§ Activity:
In the data below, the answer is the run of lines from the line containing "def execWrRx14mask (V" through the line containing "def execWrImask1 (V", both included; print it exactly and nothing else.

··· Dataset extract ···

-- ==== Sys2Proof/Machine/MessageBuffers.lean ====
section
/-! DEFINITION. The meanings of the message-buffer operations (41_message_buffer_store.md). -/

namespace Sys2Proof.Machine

/-- `RD.MB`: returns `mb[i]`, the raw stored word, with no side effect (R170). -/
def execRdMb (i : Fin 512) (s : State) : Host.Outcome State Fault Refusal := .next (replyWord (mb s i.val) s)

/-- `WR.MB`: stores `V` in word `i`, then transmits if `TxTrigger(i, V)` holds (R171 to R173). -/
def execWrMb (i : Fin 512) (V : Word) (s : State) : Host.Outcome State Fault Refusal :=
  .next (replyNone (mbWrite Config.default i.val V s))

end Sys2Proof.Machine
end

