-- ==== Sys2Proof/Machine/RegisterBank.lean ====
section
/-! DEFINITION. The meanings of the register-bank operations (40_register_bank.md): one definition per instruction over
`registerRead` and `registerWrite`. -/

namespace Sys2Proof.Machine

/-- A read of a declared register as an operation: it completes and returns `x[r]` (R140). -/
def registerRead (r : Reg) (s : State) : Host.Outcome State Fault Refusal := .next (replyWord (regRead r s) s)

/-- A write of a declared register as an operation: it completes, whatever the word (R120). -/
def registerWrite (c : Config) (r : Reg) (V : Word) (s : State) : Host.Outcome State Fault Refusal :=
  .next (replyNone (regWrite c r V s))

/-- `RD.MCR`: returns `x[MCR]` (R121, R140). -/
def execRdMcr (s : State) : Host.Outcome State Fault Refusal := registerRead .mcr s

/-- `WR.MCR`: `RegWrite(MCR, V)`, masked store, then `MCRHook()` (R121, R120). -/
def execWrMcr (V : Word) (s : State) : Host.Outcome State Fault Refusal :=
  registerWrite Config.default .mcr V s

/-- `RD.CTRL1`: returns `x[CTRL1]` (R123, R140). -/
def execRdCtrl1 (s : State) : Host.Outcome State Fault Refusal := registerRead .ctrl1 s

/-- `WR.CTRL1`: `RegWrite(CTRL1, V)`, overwrite (R123, R120). -/
def execWrCtrl1 (V : Word) (s : State) : Host.Outcome State Fault Refusal :=
  registerWrite Config.default .ctrl1 V s

/-- `RD.RXMGMASK`: returns `x[RXMGMASK]` (R124, R140). -/
def execRdRxmgmask (s : State) : Host.Outcome State Fault Refusal := registerRead .rxmgmask s

/-- `WR.RXMGMASK`: `RegWrite(RXMGMASK, V)`, overwrite (R124, R120). -/
def execWrRxmgmask (V : Word) (s : State) : Host.Outcome State Fault Refusal :=
  registerWrite Config.default .rxmgmask V s

/-- `RD.RX14MASK`: returns `x[RX14MASK]` (R125, R140). -/
def execRdRx14mask (s : State) : Host.Outcome State Fault Refusal := registerRead .rx14mask s

/-- `WR.RX14MASK`: `RegWrite(RX14MASK, V)`, overwrite (R125, R120). -/
def execWrRx14mask (V : Word) (s : State) : Host.Outcome State Fault Refusal :=
  registerWrite Config.default .rx14mask V s

/-- `RD.RX15MASK`: returns `x[RX15MASK]` (R126, R140). -/
def execRdRx15mask (s : State) : Host.Outcome State Fault Refusal := registerRead .rx15mask s

/-- `WR.RX15MASK`: `RegWrite(RX15MASK, V)`, overwrite (R126, R120). -/
def execWrRx15mask (V : Word) (s : State) : Host.Outcome State Fault Refusal :=
  registerWrite Config.default .rx15mask V s

/-- `RD.ESR1`: returns `x[ESR1]` (R127, R140). -/
def execRdEsr1 (s : State) : Host.Outcome State Fault Refusal := registerRead .esr1 s

/-- `WR.ESR1`: `RegWrite(ESR1, V)`, write-1-to-clear (R127, R120). -/
def execWrEsr1 (V : Word) (s : State) : Host.Outcome State Fault Refusal :=
  registerWrite Config.default .esr1 V s

/-- `RD.IMASK2`: returns `x[IMASK2]` (R128, R140). -/
def execRdImask2 (s : State) : Host.Outcome State Fault Refusal := registerRead .imask2 s

/-- `WR.IMASK2`: `RegWrite(IMASK2, V)`, overwrite (R128, R120). -/
def execWrImask2 (V : Word) (s : State) : Host.Outcome State Fault Refusal :=
  registerWrite Config.default .imask2 V s

/-- `RD.IMASK1`: returns `x[IMASK1]` (R129, R140). -/
def execRdImask1 (s : State) : Host.Outcome State Fault Refusal := registerRead .imask1 s

/-- `WR.IMASK1`: `RegWrite(IMASK1, V)`, overwrite (R129, R120). -/
def execWrImask1 (V : Word) (s : State) : Host.Outcome State Fault Refusal :=
  registerWrite Config.default .imask1 V s

/-- `RD.IFLAG2`: returns `x[IFLAG2]` (R130, R140). -/
def execRdIflag2 (s : State) : Host.Outcome State Fault Refusal := registerRead .iflag2 s

/-- `WR.IFLAG2`: `RegWrite(IFLAG2, V)`, write-1-to-clear (R130, R120). -/
def execWrIflag2 (V : Word) (s : State) : Host.Outcome State Fault Refusal :=
  registerWrite Config.default .iflag2 V s

/-- `RD.IFLAG1`: returns `x[IFLAG1]` (R131, R140). -/
def execRdIflag1 (s : State) : Host.Outcome State Fault Refusal := registerRead .iflag1 s

/-- `WR.IFLAG1`: `RegWrite(IFLAG1, V)`, write-1-to-clear (R131, R120). -/
def execWrIflag1 (V : Word) (s : State) : Host.Outcome State Fault Refusal :=
  registerWrite Config.default .iflag1 V s

/-- `RD.CTRL2`: returns `x[CTRL2]` (R132, R140). -/
def execRdCtrl2 (s : State) : Host.Outcome State Fault Refusal := registerRead .ctrl2 s

/-- `WR.CTRL2`: `RegWrite(CTRL2, V)`, overwrite (R132, R120). -/
def execWrCtrl2 (V : Word) (s : State) : Host.Outcome State Fault Refusal :=
  registerWrite Config.default .ctrl2 V s

/-- `RD.RXFGMASK`: returns `x[RXFGMASK]` (R133, R140). -/
def execRdRxfgmask (s : State) : Host.Outcome State Fault Refusal := registerRead .rxfgmask s

/-- `WR.RXFGMASK`: `RegWrite(RXFGMASK, V)`, overwrite (R133, R120). -/
def execWrRxfgmask (V : Word) (s : State) : Host.Outcome State Fault Refusal :=
  registerWrite Config.default .rxfgmask V s

/-- `RD.FDCTRL`: returns `x[FDCTRL]` (R134, R140). -/
def execRdFdctrl (s : State) : Host.Outcome State Fault Refusal := registerRead .fdctrl s

/-- `WR.FDCTRL`: `RegWrite(FDCTRL, V)`, overwrite (R134, R120). -/
def execWrFdctrl (V : Word) (s : State) : Host.Outcome State Fault Refusal :=
  registerWrite Config.default .fdctrl V s

/-- `RD.FDCBT`: returns `x[FDCBT]` (R135, R140). -/
def execRdFdcbt (s : State) : Host.Outcome State Fault Refusal := registerRead .fdcbt s

/-- `WR.FDCBT`: `RegWrite(FDCBT, V)`, overwrite (R135, R120). -/
def execWrFdcbt (V : Word) (s : State) : Host.Outcome State Fault Refusal :=
  registerWrite Config.default .fdcbt V s

/-- `RD.FDCRC`: returns `x[FDCRC]` (R136, R140). -/
def execRdFdcrc (s : State) : Host.Outcome State Fault Refusal := registerRead .fdcrc s

/-- `WR.FDCRC`: `RegWrite(FDCRC, V)`, overwrite (R136, R120). -/
def execWrFdcrc (V : Word) (s : State) : Host.Outcome State Fault Refusal :=
  registerWrite Config.default .fdcrc V s

/-- `RD.ERFCR`: returns `x[ERFCR]` (R137, R140). -/
def execRdErfcr (s : State) : Host.Outcome State Fault Refusal := registerRead .erfcr s

/-- `WR.ERFCR`: `RegWrite(ERFCR, V)`, overwrite (R137, R120). -/
def execWrErfcr (V : Word) (s : State) : Host.Outcome State Fault Refusal :=
  registerWrite Config.default .erfcr V s

/-- `RD.ERFIER`: returns `x[ERFIER]` (R138, R140). -/
def execRdErfier (s : State) : Host.Outcome State Fault Refusal := registerRead .erfier s

/-- `WR.ERFIER`: `RegWrite(ERFIER, V)`, overwrite (R138, R120). -/
def execWrErfier (V : Word) (s : State) : Host.Outcome State Fault Refusal :=
  registerWrite Config.default .erfier V s

/-- `RD.ERFSR`: returns `x[ERFSR]` (R139, R140). -/
def execRdErfsr (s : State) : Host.Outcome State Fault Refusal := registerRead .erfsr s

/-- `WR.ERFSR`: `RegWrite(ERFSR, V)`, overwrite (R139, R120). -/
def execWrErfsr (V : Word) (s : State) : Host.Outcome State Fault Refusal :=
  registerWrite Config.default .erfsr V s

end Sys2Proof.Machine
end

···

§ Exercise output:
def execWrRx14mask (V : Word) (s : State) : Host.Outcome State Fault Refusal :=
  registerWrite Config.default .rx14mask V s

/-- `RD.RX15MASK`: returns `x[RX15MASK]` (R126, R140). -/
def execRdRx15mask (s : State) : Host.Outcome State Fault Refusal := registerRead .rx15mask s

/-- `WR.RX15MASK`: `RegWrite(RX15MASK, V)`, overwrite (R126, R120). -/
def execWrRx15mask (V : Word) (s : State) : Host.Outcome State Fault Refusal :=
  registerWrite Config.default .rx15mask V s

/-- `RD.ESR1`: returns `x[ESR1]` (R127, R140). -/
def execRdEsr1 (s : State) : Host.Outcome State Fault Refusal := registerRead .esr1 s

/-- `WR.ESR1`: `RegWrite(ESR1, V)`, write-1-to-clear (R127, R120). -/
def execWrEsr1 (V : Word) (s : State) : Host.Outcome State Fault Refusal :=
  registerWrite Config.default .esr1 V s

/-- `RD.IMASK2`: returns `x[IMASK2]` (R128, R140). -/
def execRdImask2 (s : State) : Host.Outcome State Fault Refusal := registerRead .imask2 s

/-- `WR.IMASK2`: `RegWrite(IMASK2, V)`, overwrite (R128, R120). -/
def execWrImask2 (V : Word) (s : State) : Host.Outcome State Fault Refusal :=
  registerWrite Config.default .imask2 V s

/-- `RD.IMASK1`: returns `x[IMASK1]` (R129, R140). -/
def execRdImask1 (s : State) : Host.Outcome State Fault Refusal := registerRead .imask1 s

/-- `WR.IMASK1`: `RegWrite(IMASK1, V)`, overwrite (R129, R120). -/
def execWrImask1 (V : Word) (s : State) : Host.Outcome State Fault Refusal :=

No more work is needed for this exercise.